The Washington Post reports that the federal government shut down early this morning due to an impasse in Congress over the budget. The New York Times explains which federal employees continue to work and which employees must stay home. The Times reports on one likely casualty of the shutdown in particular: the scheduled Friday release of data for unemployment and job creation in September. The Post also reports that Gregory Junemann, President of International Federation of Professional & Technical Engineers (IFPTE), which represents some federal workers, is calling on all federal employees to “take to the streets” to protest the leadership in the U.S. House of Representatives for failing to prevent the shutdown.

In light of today’s launch of the health insurance marketplaces under Obamacare, Charles Lane of the Washington Post argues that Republican opposition to the law misses the fact that it has the potential to undermine collective bargaining, since workers will no longer need to rely on their unions to negotiate access to attractive health coverage.

Daniel Alpert argues in the New York Times that these headlines are distractions from “the real problems afflicting our economy” – an oversupply of global labor, productive capacity, and capital – which have prevented the world from fully recovering from the economic crisis.

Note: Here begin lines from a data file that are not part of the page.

-- ==== Sys2Proof/Machine/RegRead.lean ====
section
/-!
DEFINITION. Reads of the register window: the page header, and every register whose fields the block works out when it is
read (chapters 2 to 15). Every other register reads as the word it holds.
-/

namespace Sys2Proof.Machine

/-! ### Page headers (Table 15.4) -/

/-- PAGE_ID of page `p`, whose range begins at page `k`. -/
def pageId (k p : Nat) : Word := word (put (0x80 + k) 8 56 + put (p - k) 8 48 + put 1 8 40 + put (kindDomain k).code 2 38)

/-- Whether a unit whose QUIESCE is set has drained (Table 15.4). -/
def Block.pageQuiesced (b : Block) (k p : Nat) : Bool :=
  if k == 0x30 then b.engineQuiesced (p - k) && b.engineState (p - k) == 2
  else if k == 0x20 then b.chanState (p - k) == 3
  else if k == 0x10 then b.drained (p - k) else false

/-- PAGE_STATUS. -/
def Block.pageStatus (b : Block) (k p : Nat) : Word :=
  word (put 1 1 63 + put (b2n (b.pageQuiesced k p)) 1 62 + put (b2n (k == 0x20 && b.chanState (p - k) == 0)) 1 61
    + put (b2n (b.rf (regAt p 0x018) 47 0 != 0)) 1 60)

/-! ### Link domain -/

/-- P*n*_LINK.STATE (Table 9.12). -/
def Block.linkState (b : Block) (p : Nat) : Word :=
  let q := b.port p
  word (put q.st 4 60 + put q.mode 2 58 + put q.version 8 50 + put q.cause 4 46 + put (b2n (b.drained p)) 1 45
    + put q.windowBad.length 32 0)

/-- P*n*_LINK.REPLAY_STATUS (Table 9.13). -/
def Block.replayStatus (b : Block) (p : Nat) : Word :=
  let q := b.port p
  word (put q.outstanding 20 40 + put (b.window p) 20 20 + put (q.flits.filter fun f => f.spilled).length 20 0)

/-- P*n*_LINK.SEQ (Table 9.13). -/
def Block.linkSeq (b : Block) (p : Nat) : Word :=
  let q := b.port p
  word (put q.n 20 40 + put q.o 20 20 + put q.e 20 0)

/-- P*n*_LINK.CREDIT for a side and a counter (Table 9.14): the receive side shows this end's allocation. -/
def Block.creditWord (b : Block) (p side i : Nat) : Word :=
  let q := b.port p
  if side == 0 then word (put (q.txLimit.getD i 0) 16 48 + put (q.txUsed.getD i 0) 24 24 + put (q.txBack.getD i 0) 24 0)
  else word (put (q.limits.getD i 0) 16 48 + put (q.rxUsed.getD i 0) 24 24 + put (q.rxBack.getD i 0) 24 0)

/-- P*n*_LANE.LANE_INFO of a lane (Table 10.14); 0 for the pilot lane and the reserved numbers. -/
def Block.laneInfo (b : Block) (p k : Nat) : Word :=
  match (b.lane p).lanes.drop k with
  | [] => 0
  | x :: _ => word (put x.fom 16 48 + put x.d 5 43 + put x.eh 8 35 + put (b2n x.inverted) 1 34 + put x.peerLane 4 30
      + put (b2n x.marker) 1 29)

/-- Reads of a link page that are worked out. -/
def Block.readLink (b : Block) (p o : Nat) : Option Word :=
  let sel := b.peek (lk p 0x078)
  if o == 0x040 then some (b.linkState p)
  else if o == 0x068 then some (b.replayStatus p)
  else if o == 0x070 then some (b.linkSeq p)
  else if o == 0x080 then some (b.creditWord p (fld sel 5 5) (fld sel 4 0)) else none

/-- Reads of a lane page that are worked out. -/
def Block.readLane (b : Block) (p o : Nat) : Option Word :=
  let sel := b.rf (ln p 0x058) 4 0
  if o == 0x060 then some (b.laneInfo p sel)
  else if o == 0x0A0 then some ((b.lane p).prbs.getD sel 0) else none

/-- A port's Hamper: KiB and packets held (Table 8.9). -/
def Block.hamperWord (b : Block) (p : Nat) : Word :=
  word (put (b.hamperKib p) 32 32 + put ((b.hampered.filter fun x => x.2.out == p).length) 32 0)

/-- Reads of the routing page that are worked out (Tables 8.8, 8.9). -/
def Block.readRoute (b : Block) (o : Nat) : Option Word :=
  let f := b.fwd
  let ix := b.peek (rt 0x058)
  if o == 0x040 then some (word (put f.current 1 63 + put f.other 2 61 + put f.switched 8 0))
  else if o == 0x050 then some (word (min (2 ^ 32 - 1) b.drainCount))
  else if o == 0x060 then some (word (Tbl.get 0 f.routes (fld ix 15 0)))
  else if o == 0x070 then some (b.groupEntry (b.rf (rt 0x068) 11 0))
  else if 0x090 ≤ o && o ≤ 0x0B8 then some (b.hamperWord ((o - 0x090) / 8)) else none

/-! ### Compute domain -/

/-- HC*n*.STATUS (Table 7.12). -/
def Block.chanStatus (b : Block) (n : Nat) : Word :=
  word (put (b.chanState n) 4 60 + put ((b.servedBy n).getD n) 4 36 + put (b.tagsBusy n) 11 22 + put (b.beatsFree n) 11 11
    + put (b.locks n) 6 5)

/-- HC*n*.LATENCY (Table 7.12). -/
def Block.chanLatency (b : Block) (n : Nat) : Word :=
  word (put ((b.host.lat.getD n {}).mean) 32 32 + put (b.rf (hc n 0x0A0) 31 0) 32 0)

/-- Reads of a host-channel page that are worked out. -/
def Block.readHc (b : Block) (n o : Nat) : Option Word :=
  if o == 0x040 then some (b.chanStatus n) else if o == 0x0A0 then some (b.chanLatency n) else none

/-- MANGLE*n*.STATUS (Table 5.13). -/
def Block.engineStatus (b : Block) (e : Nat) : Word :=
  word (put (((b.engine e).held.map fun h => h.unit.path).getD 0) 8 8 + put (b.engineState e) 4 4 + put (b2n (b.engineGood e)) 1 0)

/-- Reads of a Mangle page that are worked out. -/
def Block.readMangle (b : Block) (e o : Nat) : Option Word :=
  if o == 0x040 then some (b.engineStatus e)
  else if e == 0 && o == 0x908 then some (Tbl.get ({} : Gen) b.mangle.gens (b.rf (mg 0 0x900) 7 0)).seed else none

/-- FOLD.STREAM_STATE of a stream (Table 6.10). -/
def Block.streamState (b : Block) (s : Nat) : Word :=
  let p := b.prog s
  word (put p.st.code 4 60 + put p.cause 4 56 + put p.pc 14 42 + put p.stopPc 14 28)

/-- A per-stream counter with its sticky bit (R253). -/
def Block.streamCounter (b : Block) (s k : Nat) : Word :=
  let c := Tbl.get 0 b.fold.ctrs (4 * s + k)
  word (put (b2n (c == 2 ^ 48 - 1)) 1 48 + put c 48 0)

/-- Reads of the FOLD page that are worked out (Tables 6.9 to 6.11). -/
def Block.readFold (b : Block) (o : Nat) : Option Word :=
  let s := b.rf (fo 0x138) 7 0
  let p := b.prog s
  let wait := p.st = .wait
  if o == 0x110 then some (word (put ((b.spillBytes + 1023) / 1024) 32 32 + put b.stageBytes 32 0))
  else if o == 0x140 then some (b.streamState s)
  else if o == 0x148 then some p.loops
  else if o == 0x150 then some (word (put (b2n wait) 1 63 + put p.waitCtr 16 0))
  else if o == 0x158 then some p.waitTgt
  else if 0x160 ≤ o && o ≤ 0x178 then some (b.streamCounter s ((o - 0x160) / 8))
  else if o == 0x188 then some (p.a.getD (b.rf (fo 0x180) 5 0) 0) else none

/-- Reads of a program-store window that are worked out (R254). -/
def Block.readPstore (b : Block) (w o : Nat) : Option Word :=
  if o == 0x048 then some (word (b.instr (b.rf (regAt (0x41 + w) 0x040) 13 0)).toNat)
  else if o == 0x050 then some (b.fold.latch.getD w 0) else none

/-- DERIVE_OUT for the current DERIVE_IN (R60, Table 2.15). -/
def Block.deriveOut (b : Block) : Word :=
  let d := b.peek (sg 0x088)
  word (fld d 15 0 ^^^ b.fKey (fld d 30 16) (fld d 43 32))

/-- Reads of the Segment Map page that are worked out; an entry of a bank that is not good reads as zero (R50). -/
def Block.readSegmap (b : Block) (o : Nat) : Option Word :=
  let i := b.rf (sg 0x040) 19 0
  if o == 0x048 then some (if b.bankGood i then b.seg i else 0)
  else if o == 0x078 then some 0
  else if o == 0x090 then some b.deriveOut else none

/-- Reads of the counter page that are worked out (Table 4.8). -/
def Block.readCtr (b : Block) (o : Nat) : Option Word :=
  let n := b.rf (ct 0x040) 15 0
  if o == 0x048 then some (b.ctrVal n)
  else if o == 0x058 then some (word (put (fld (Tbl.get 0 b.groups (n / 64)) 63 63) 1 1 + put (b2n (b.ctrBad.contains n)) 1 0))
  else if o == 0x068 then some (Tbl.get 0 b.groups (b.rf (ct 0x060) 9 0)) else none

/-- Commands admitted and not complete of a context (Table 12.11). -/
def Block.admitted (b : Block) (c : Nat) : Nat := (b.req.cmds.filter fun k => !k.ofFold && k.ctx == c).length

/-- Enabled streams of a context. -/
def Block.ctxStreams (b : Block) (c : Nat) : Nat :=
  ((List.range 256).filter fun s => b.enabled s && (b.stream s).ready && b.streamCtx s == c).length

/-- CTXT.ENTRY of a context (Table 12.11): ACTIVE while a stream or a command of it is there. -/
def Block.ctxEntry (b : Block) (c : Nat) : Word :=
  let h := Tbl.get 0 b.rst.hold c
  let n := b.ctxStreams c
  let k := b.admitted c
  let st := if b.inRinse c then 2 else if n == 0 && k == 0 then 0 else 1
  word (put st 2 62 + put (fld h 1 1) 1 61 + put (fld h 0 0) 1 60 + put n 9 40 + put k 14 0)

/-- Contexts with SUSPECT set, in rising order. -/
def Block.suspects (b : Block) : List Nat := (b.rst.hold.filter fun x => bit x.2 1).map (·.1)

/-- Reads of the context page that are worked out (Table 12.11). -/
def Block.readCtxt (b : Block) (o : Nat) : Option Word :=
  if o == 0x048 then some (b.ctxEntry (b.rf (cx 0x040) 11 0))
  else if o == 0x050 then some (setFld (b.peek (cx 0x050)) 62 62 (b.rf (rs 0x098) 63 63))
  else if o == 0x060 then some (word (put (b.suspects.head?.getD 0) 12 40 + put b.suspects.length 13 0)) else none

/-! ### Management domain, time and counters -/

/-- VARIANT.STARTUP with the fields that TIME.STATUS holds (Table 11.3). -/
def Block.startupWord (b : Block) : Word :=
  let t := b.peek wTimeStatus
  setFld (setFld (setFld (b.peek wStartup) 55 55 (fld t 63 63)) 54 52 (fld t 60 58)) 51 44 (fld t 57 50)

/-- Reads of the time page that are worked out (Table 13.9). -/
def Block.readTime (b : Block) (o : Nat) : Option Word :=
  if o == 0x040 then some (word b.time.now) else if o == 0x048 then some (word (put b.time.tick 48 0))
  else if o == 0x050 then b.time.periodDue.map word else none

/-- Reads of page 0x7C: the counters of the port and class that CTRS.SEL names (R487). -/
def Block.readCtrs (b : Block) (o : Nat) : Option Word :=
  let sel := b.peek (cn 0x048)
  if 0x060 ≤ o && o ≤ 0x080 then some (Tbl.get 0 b.obs.pc (pcKey (fld sel 6 4) (fld sel 2 0) ((o - 0x060) / 8))) else none

/-! ### A read of the window (R284, R420, R531) -/

/-- What the block works out for offset `o` of page `p`, whose range begins at page `k`; none where the word it holds is
read. -/
def Block.readWorked (b : Block) (k p o : Nat) : Option Word :=
  if o == 0x000 then some (pageId k p)
  else if o == 0x008 then some (b.pageStatus k p)
  else match k with
    | 0x01 => if o == 0x800 then some b.startupWord else none
    | 0x03 => b.readTime o
    | 0x10 => b.readLink (p - k) o
    | 0x18 => b.readLane (p - k) o
    | 0x20 => b.readHc (p - k) o
    | 0x30 => b.readMangle (p - k) o
    | 0x40 => b.readFold o
    | 0x41 => b.readPstore (p - k) o
    | 0x50 => b.readRoute o
    | 0x58 => b.readSegmap o
    | 0x60 => b.readCtr o
    | 0x70 => b.readCtxt o
    | 0x7C => b.readCtrs o
    | _ => none

/-- A read of the register at window word `w`: zero on unused pages and reserved offsets, and on a compute-domain page
while the domain is down (R284, R420). -/
def Block.regRead (b : Block) (w : Nat) : Word :=
  match pageKind (w / 512) with
  | none => 0
  | some k =>
    if kindDomain k = .compute && b.rst.down then 0
    else (b.readWorked k (w / 512) (w % 512 * 8)).getD (b.peek w)

/-! ### Index advance (R548) -/

/-- INDEX in `[hi:0]` of an index register advances, wrapping, while AUTO_INC is 1; other bits stay. -/
def Block.autoInc (b : Block) (w hi : Nat) : Block :=
  if bit (b.peek w) 63 then b.setRf w hi 0 (b.rf w hi 0 + 1) else b

/-- What a read does besides answering (R254, R548): the index advances, and a LOW read latches HIGH. -/
def Block.afterRead (b : Block) (w : Nat) : Block :=
  let p := w / 512
  let o := w % 512 * 8
  if b.rst.down && wordDomain w = some .compute then b
  else if w == sg 0x048 then b.autoInc (sg 0x040) 19
  else if w == ct 0x048 then b.autoInc (ct 0x040) 15
  else if w == rt 0x060 then b.autoInc (rt 0x058) 14
  else if w == cx 0x048 then b.autoInc (cx 0x040) 11
  else if pageKind p == some 0x41 && o == 0x048 then
    let i := b.instr (b.rf (regAt p 0x040) 13 0)
    { b with fold := { b.fold with latch := b.fold.latch.set (p - 0x41) (word (i.toNat / 2 ^ 64)) } }
  else if pageKind p == some 0x41 && o == 0x050 then b.autoInc (regAt p 0x040) 13
  else b

/-- What the DARN check finds as an access reads a counter's word (R159): a read of CTR.VALUE, a write of CTR.ADD. -/
def Block.regFind (b : Block) (write : Bool) (w : Nat) (d : Darn) : Block :=
  if b.up && w == ct (if write then 0x050 else 0x048) then b.ctrFind (b.rf (ct 0x040) 15 0) d else b

/-- A read of the window with all it does: the block after it, and the word. -/
def Block.readReg (b : Block) (w : Nat) (d : Darn) : Block × Word :=
  let b := b.regFind false w d
  (b.afterRead w, b.regRead w)

/-! ### The register port (R281 to R284) -/

/-- Even parity of byte `k` of a number: 1 where it has an odd number of ones. -/
def parityOf (n k : Nat) : Nat := popCount 8 (n / 2 ^ (8 * k)) % 2

/-- RP_WCHK of a request (R281): bit `k` over byte `k` of RP_WDATA and byte `k` mod 2 of RP_ADDR. -/
def rpCheck (addr : Nat) (v : Word) : Nat :=
  ((List.range 8).map fun k => (parityOf v.toNat k + parityOf addr (k % 2)) % 2 * 2 ^ k).sum

/-- RP_RCHK of an answer (R281): bit `k` over byte `k` of RP_RDATA. -/
def rpRchk (v : Word) : Nat := ((List.range 8).map fun k => parityOf v.toNat k * 2 ^ k).sum

/-- An access is answered (R281, R282). -/
def Block.answer (b : Block) (v : Word) (err : Bool) : Block :=
  { b with rp := { rdata := v, rchk := rpRchk v, err, acks := b.rp.acks + 1 } }

/-- An access by the register port (R281, R284): what `go` does and answers, or, where the request fails its parity check, nothing but
RP_ERR and its count. -/
def Block.rpAccess (b : Block) (w : Nat) (v : Word) (wchk : Nat) (go : Block → Block × Word) : Block :=
  if wchk % 256 == rpCheck (w % 65536) v then (go b).1.answer (go b).2 false else (b.pageErr 0x7F 6 0).answer 0 true

/-- A read by the register port: the word is its answer (R282). -/
def Block.portRead (b : Block) (w : Nat) (d : Darn) (wdata : Word) (wchk : Nat) : Block := b.rpAccess w wdata wchk fun b => b.readReg w d

end Sys2Proof.Machine
end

He emphasizes that “[h]undreds of millions of people who once lived in sleepy or sclerotic statist and socialist economies now compete directly or indirectly with workers in the United States, Europe and Japan, in a world bound by lightning-fast communications and transportation.”

Edward Lazear argues in the Wall Street Journal that the reason the Federal Reserve did not scale back its extraordinary measures to boost the economy earlier this month despite the falling unemployment rate is because the employment rate—the proportion of the working-age population that has jobs—has made little progress.  He agues that the employment rate is the best single indicator of labor-market health, and notes that it is still hovering at around 58.5 percent, down significantly from its pre-recession levels of over 63 percent.